## Stored data:
<<<<
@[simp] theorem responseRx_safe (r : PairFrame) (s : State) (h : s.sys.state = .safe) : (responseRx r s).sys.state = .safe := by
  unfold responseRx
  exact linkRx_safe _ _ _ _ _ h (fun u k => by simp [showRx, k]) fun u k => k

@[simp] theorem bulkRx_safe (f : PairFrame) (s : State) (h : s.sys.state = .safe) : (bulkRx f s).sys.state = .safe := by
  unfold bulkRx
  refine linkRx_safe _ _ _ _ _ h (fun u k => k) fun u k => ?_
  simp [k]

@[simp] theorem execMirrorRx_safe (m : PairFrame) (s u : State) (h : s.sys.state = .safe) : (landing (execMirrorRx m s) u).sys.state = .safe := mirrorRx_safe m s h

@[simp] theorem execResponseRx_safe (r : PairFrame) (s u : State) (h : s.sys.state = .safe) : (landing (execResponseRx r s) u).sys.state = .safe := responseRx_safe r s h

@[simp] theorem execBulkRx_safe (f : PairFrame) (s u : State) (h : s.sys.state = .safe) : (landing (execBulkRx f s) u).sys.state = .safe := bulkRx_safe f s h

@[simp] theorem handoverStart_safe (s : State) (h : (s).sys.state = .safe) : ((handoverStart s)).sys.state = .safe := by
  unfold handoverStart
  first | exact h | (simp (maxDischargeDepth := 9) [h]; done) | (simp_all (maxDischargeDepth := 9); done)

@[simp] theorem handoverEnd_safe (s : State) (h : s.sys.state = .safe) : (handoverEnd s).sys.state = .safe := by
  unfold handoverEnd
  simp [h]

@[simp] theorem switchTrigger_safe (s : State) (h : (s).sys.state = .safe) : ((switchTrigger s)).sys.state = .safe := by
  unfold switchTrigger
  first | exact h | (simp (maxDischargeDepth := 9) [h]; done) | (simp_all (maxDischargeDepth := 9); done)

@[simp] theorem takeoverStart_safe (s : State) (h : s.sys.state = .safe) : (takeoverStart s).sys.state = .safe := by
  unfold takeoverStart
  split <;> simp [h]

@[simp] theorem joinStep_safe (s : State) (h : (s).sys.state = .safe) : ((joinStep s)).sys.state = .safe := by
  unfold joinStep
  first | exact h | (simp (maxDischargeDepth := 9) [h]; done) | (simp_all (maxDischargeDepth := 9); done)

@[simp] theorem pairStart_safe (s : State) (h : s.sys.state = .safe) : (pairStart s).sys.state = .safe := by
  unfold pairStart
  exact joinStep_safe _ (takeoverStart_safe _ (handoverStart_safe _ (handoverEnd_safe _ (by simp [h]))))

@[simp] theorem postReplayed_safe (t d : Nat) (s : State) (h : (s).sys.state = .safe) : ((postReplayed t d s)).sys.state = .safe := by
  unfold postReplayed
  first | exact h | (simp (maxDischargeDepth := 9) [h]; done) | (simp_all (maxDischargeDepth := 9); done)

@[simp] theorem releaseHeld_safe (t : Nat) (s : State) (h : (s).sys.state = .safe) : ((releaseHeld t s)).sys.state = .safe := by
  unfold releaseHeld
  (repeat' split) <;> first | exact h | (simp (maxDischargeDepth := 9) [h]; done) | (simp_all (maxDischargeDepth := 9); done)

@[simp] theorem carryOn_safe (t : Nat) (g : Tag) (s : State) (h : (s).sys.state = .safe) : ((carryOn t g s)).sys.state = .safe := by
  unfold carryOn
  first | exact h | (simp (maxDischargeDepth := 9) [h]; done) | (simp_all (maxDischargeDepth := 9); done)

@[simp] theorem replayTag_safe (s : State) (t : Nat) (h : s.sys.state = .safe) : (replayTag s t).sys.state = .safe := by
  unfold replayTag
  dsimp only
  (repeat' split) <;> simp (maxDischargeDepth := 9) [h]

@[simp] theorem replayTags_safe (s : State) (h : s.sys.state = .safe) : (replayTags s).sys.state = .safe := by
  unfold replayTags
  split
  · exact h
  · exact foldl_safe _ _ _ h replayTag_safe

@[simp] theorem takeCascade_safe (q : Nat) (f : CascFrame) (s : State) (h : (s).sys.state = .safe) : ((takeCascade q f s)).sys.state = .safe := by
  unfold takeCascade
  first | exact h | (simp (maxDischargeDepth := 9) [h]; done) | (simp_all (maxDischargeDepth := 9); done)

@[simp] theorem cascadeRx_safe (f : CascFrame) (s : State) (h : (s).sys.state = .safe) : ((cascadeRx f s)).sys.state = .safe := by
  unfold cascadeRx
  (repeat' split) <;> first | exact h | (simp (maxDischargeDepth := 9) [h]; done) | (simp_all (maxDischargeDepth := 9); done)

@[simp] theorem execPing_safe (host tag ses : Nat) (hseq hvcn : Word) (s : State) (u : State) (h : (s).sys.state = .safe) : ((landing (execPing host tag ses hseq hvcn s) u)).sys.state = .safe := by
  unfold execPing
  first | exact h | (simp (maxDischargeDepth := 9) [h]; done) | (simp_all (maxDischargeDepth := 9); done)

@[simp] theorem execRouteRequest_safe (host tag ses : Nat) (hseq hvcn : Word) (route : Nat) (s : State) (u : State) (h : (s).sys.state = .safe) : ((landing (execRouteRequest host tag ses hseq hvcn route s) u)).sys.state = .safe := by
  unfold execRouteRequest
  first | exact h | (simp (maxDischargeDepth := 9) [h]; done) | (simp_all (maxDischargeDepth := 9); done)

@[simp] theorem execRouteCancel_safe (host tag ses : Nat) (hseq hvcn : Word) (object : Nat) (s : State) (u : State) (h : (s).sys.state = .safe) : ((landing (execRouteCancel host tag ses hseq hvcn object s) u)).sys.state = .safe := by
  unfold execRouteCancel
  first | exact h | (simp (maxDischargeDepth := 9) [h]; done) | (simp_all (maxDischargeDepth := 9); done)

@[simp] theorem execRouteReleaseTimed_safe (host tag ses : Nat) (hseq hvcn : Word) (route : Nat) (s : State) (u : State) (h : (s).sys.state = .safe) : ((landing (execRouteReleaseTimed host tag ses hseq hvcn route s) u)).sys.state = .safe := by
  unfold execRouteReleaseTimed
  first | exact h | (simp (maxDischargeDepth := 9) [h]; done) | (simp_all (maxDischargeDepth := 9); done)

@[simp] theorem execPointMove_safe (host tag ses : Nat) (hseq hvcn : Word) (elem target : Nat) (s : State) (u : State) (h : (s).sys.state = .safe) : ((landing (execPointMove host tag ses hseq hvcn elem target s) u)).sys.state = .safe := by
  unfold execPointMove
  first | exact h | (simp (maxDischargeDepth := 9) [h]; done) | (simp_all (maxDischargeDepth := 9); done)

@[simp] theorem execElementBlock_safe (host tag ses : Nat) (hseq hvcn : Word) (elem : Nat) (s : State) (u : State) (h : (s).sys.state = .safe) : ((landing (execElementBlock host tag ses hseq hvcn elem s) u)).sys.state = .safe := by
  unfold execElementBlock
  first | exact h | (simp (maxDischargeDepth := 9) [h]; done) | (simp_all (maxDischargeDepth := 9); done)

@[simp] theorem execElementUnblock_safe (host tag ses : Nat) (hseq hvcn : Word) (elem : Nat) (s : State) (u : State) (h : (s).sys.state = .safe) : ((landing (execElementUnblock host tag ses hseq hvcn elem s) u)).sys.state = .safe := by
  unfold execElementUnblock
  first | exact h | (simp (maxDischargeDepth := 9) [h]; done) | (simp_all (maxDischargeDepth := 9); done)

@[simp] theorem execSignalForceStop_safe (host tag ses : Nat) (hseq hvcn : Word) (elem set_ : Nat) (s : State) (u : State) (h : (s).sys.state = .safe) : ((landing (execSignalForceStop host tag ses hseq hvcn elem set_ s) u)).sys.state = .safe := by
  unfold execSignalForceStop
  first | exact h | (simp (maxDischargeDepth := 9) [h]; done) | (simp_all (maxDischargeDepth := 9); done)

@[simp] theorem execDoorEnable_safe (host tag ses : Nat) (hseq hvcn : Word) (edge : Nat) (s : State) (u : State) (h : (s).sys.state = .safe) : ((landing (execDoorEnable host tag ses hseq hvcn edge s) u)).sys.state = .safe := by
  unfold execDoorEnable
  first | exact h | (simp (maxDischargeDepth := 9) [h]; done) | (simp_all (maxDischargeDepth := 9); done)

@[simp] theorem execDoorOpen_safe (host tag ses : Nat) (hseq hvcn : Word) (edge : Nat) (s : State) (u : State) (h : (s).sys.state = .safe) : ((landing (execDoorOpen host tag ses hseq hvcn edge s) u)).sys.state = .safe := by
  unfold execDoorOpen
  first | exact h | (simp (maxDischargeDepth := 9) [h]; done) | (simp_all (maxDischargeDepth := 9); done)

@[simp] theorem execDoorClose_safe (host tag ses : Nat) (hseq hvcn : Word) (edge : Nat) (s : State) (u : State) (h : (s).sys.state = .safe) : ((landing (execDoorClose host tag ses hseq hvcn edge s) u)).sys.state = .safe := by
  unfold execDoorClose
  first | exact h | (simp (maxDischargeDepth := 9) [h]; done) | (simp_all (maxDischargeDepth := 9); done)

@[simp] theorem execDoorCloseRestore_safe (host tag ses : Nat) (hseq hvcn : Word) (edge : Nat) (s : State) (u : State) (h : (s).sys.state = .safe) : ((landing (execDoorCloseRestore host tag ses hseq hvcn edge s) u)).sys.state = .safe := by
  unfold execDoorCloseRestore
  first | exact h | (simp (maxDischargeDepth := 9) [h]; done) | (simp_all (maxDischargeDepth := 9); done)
>>>>
## THE PROBLEM:
Copy, from the lines above, each one that holds "execRouteCancel".

## REPLY:
@[simp] theorem execRouteCancel_safe (host tag ses : Nat) (hseq hvcn : Word) (object : Nat) (s : State) (u : State) (h : (s).sys.state = .safe) : ((landing (execRouteCancel host tag ses hseq hvcn object s) u)).sys.state = .safe := by
  unfold execRouteCancel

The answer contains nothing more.